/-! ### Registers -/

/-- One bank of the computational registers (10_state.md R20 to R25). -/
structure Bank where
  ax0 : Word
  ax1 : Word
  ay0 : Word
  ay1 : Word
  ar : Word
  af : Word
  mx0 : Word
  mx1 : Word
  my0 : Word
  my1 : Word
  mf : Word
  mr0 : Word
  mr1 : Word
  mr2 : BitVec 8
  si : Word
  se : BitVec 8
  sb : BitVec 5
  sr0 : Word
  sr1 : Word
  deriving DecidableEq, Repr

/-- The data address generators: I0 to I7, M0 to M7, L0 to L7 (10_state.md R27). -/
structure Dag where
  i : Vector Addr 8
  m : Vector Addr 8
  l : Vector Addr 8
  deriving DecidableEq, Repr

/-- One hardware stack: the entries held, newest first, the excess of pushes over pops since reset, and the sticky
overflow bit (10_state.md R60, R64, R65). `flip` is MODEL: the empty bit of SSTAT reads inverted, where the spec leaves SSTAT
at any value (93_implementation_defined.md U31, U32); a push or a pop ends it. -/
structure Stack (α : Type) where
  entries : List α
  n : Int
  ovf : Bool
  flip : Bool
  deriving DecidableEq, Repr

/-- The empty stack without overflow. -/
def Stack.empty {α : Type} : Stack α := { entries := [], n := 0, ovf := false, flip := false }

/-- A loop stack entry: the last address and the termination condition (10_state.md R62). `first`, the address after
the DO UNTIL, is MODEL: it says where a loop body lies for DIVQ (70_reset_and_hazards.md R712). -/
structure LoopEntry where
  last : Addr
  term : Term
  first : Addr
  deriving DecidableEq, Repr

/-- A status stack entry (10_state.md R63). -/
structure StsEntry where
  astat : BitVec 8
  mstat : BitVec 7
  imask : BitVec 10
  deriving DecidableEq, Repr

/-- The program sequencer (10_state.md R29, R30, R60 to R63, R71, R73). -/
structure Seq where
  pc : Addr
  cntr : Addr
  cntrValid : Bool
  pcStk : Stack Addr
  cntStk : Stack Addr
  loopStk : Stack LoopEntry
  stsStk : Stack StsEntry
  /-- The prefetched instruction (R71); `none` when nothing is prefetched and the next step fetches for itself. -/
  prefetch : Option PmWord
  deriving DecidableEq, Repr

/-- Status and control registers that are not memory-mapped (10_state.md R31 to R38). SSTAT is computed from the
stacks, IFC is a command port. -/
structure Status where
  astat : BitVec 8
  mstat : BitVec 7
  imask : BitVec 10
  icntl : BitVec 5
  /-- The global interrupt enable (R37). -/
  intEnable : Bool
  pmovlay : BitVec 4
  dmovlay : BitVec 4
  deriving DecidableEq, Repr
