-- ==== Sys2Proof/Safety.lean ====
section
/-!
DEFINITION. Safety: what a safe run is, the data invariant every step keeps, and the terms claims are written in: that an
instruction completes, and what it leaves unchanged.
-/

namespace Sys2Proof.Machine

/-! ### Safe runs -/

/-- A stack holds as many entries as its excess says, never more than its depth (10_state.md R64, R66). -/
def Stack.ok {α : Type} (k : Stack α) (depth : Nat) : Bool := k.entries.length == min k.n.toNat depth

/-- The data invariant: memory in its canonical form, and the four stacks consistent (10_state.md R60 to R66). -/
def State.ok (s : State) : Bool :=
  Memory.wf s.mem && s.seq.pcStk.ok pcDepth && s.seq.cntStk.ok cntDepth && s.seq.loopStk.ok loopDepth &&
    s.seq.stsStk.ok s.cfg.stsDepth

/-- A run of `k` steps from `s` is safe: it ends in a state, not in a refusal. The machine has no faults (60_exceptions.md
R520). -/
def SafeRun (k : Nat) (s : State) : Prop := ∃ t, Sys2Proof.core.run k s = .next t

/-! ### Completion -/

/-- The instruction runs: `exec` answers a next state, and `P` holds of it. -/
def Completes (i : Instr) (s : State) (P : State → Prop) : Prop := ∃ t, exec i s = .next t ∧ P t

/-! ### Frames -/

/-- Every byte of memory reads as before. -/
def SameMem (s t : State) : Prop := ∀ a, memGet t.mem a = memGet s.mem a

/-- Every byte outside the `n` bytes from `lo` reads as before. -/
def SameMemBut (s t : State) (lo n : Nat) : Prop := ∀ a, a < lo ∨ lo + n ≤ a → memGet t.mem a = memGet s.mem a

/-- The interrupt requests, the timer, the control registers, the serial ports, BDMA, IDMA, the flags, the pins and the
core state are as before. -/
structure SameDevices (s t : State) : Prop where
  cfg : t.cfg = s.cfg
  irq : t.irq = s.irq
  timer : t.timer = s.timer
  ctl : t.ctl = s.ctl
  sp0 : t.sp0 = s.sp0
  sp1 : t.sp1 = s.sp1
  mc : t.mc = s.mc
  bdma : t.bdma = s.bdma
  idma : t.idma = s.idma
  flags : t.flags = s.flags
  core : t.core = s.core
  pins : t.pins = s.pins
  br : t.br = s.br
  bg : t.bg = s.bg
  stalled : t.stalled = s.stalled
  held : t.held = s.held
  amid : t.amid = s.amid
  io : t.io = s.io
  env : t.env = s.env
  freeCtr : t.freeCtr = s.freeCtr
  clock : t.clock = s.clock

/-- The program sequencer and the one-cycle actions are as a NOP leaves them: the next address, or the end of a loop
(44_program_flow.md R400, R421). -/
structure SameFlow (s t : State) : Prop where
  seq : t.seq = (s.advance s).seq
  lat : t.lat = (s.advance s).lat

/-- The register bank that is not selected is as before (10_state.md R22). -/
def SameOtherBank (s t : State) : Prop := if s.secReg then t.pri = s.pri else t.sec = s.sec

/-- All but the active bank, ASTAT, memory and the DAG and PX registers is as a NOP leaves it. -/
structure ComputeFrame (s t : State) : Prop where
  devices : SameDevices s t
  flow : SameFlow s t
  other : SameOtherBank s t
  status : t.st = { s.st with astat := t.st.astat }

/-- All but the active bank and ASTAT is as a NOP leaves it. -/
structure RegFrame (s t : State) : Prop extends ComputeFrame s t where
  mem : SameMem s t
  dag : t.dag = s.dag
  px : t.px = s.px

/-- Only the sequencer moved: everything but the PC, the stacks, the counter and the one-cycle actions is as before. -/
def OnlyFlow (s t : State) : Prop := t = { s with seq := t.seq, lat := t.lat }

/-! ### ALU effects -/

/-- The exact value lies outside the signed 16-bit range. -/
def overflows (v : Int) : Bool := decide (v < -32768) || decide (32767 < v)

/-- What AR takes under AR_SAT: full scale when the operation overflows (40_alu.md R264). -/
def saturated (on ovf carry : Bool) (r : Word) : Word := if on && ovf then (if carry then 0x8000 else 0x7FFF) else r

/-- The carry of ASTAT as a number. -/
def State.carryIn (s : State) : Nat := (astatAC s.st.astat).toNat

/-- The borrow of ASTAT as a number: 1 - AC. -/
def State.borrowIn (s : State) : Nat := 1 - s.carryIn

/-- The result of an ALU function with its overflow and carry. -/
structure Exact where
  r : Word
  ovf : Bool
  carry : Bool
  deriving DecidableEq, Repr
☆ ☆ ☆ ☆ ☆
- _EXERCISE INSTRUCTIONS_:
Look above for the line that contains "l : Vector Addr 8". Starting there, transcribe every line exactly until you have copied the line that contains "Safe runs -/".

- _RESPONSE_:
  l : Vector Addr 8
  deriving DecidableEq, Repr

/-- One hardware stack: the entries held, newest first, the excess of pushes over pops since reset, and the sticky
overflow bit (10_state.md R60, R64, R65). `flip` is MODEL: the empty bit of SSTAT reads inverted, where the spec leaves SSTAT
at any value (93_implementation_defined.md U31, U32); a push or a pop ends it. -/
structure Stack (α : Type) where
  entries : List α
  n : Int
  ovf : Bool
  flip : Bool
  deriving DecidableEq, Repr

/-- The empty stack without overflow. -/
def Stack.empty {α : Type} : Stack α := { entries := [], n := 0, ovf := false, flip := false }

/-- A loop stack entry: the last address and the termination condition (10_state.md R62). `first`, the address after
the DO UNTIL, is MODEL: it says where a loop body lies for DIVQ (70_reset_and_hazards.md R712). -/
structure LoopEntry where
  last : Addr
  term : Term
  first : Addr
  deriving DecidableEq, Repr

/-- A status stack entry (10_state.md R63). -/
structure StsEntry where
  astat : BitVec 8
  mstat : BitVec 7
  imask : BitVec 10
  deriving DecidableEq, Repr

/-- The program sequencer (10_state.md R29, R30, R60 to R63, R71, R73). -/
structure Seq where
  pc : Addr
  cntr : Addr
  cntrValid : Bool
  pcStk : Stack Addr
  cntStk : Stack Addr
  loopStk : Stack LoopEntry
  stsStk : Stack StsEntry
  /-- The prefetched instruction (R71); `none` when nothing is prefetched and the next step fetches for itself. -/
  prefetch : Option PmWord
  deriving DecidableEq, Repr

/-- Status and control registers that are not memory-mapped (10_state.md R31 to R38). SSTAT is computed from the
stacks, IFC is a command port. -/
structure Status where
  astat : BitVec 8
  mstat : BitVec 7
  imask : BitVec 10
  icntl : BitVec 5
  /-- The global interrupt enable (R37). -/
  intEnable : Bool
  pmovlay : BitVec 4
  dmovlay : BitVec 4
  deriving DecidableEq, Repr
-- ==== Sys2Proof/Safety.lean ====
section
/-!
DEFINITION. Safety: what a safe run is, the data invariant every step keeps, and the terms claims are written in: that an
instruction completes, and what it leaves unchanged.
-/

namespace Sys2Proof.Machine

/-! ### Safe runs -/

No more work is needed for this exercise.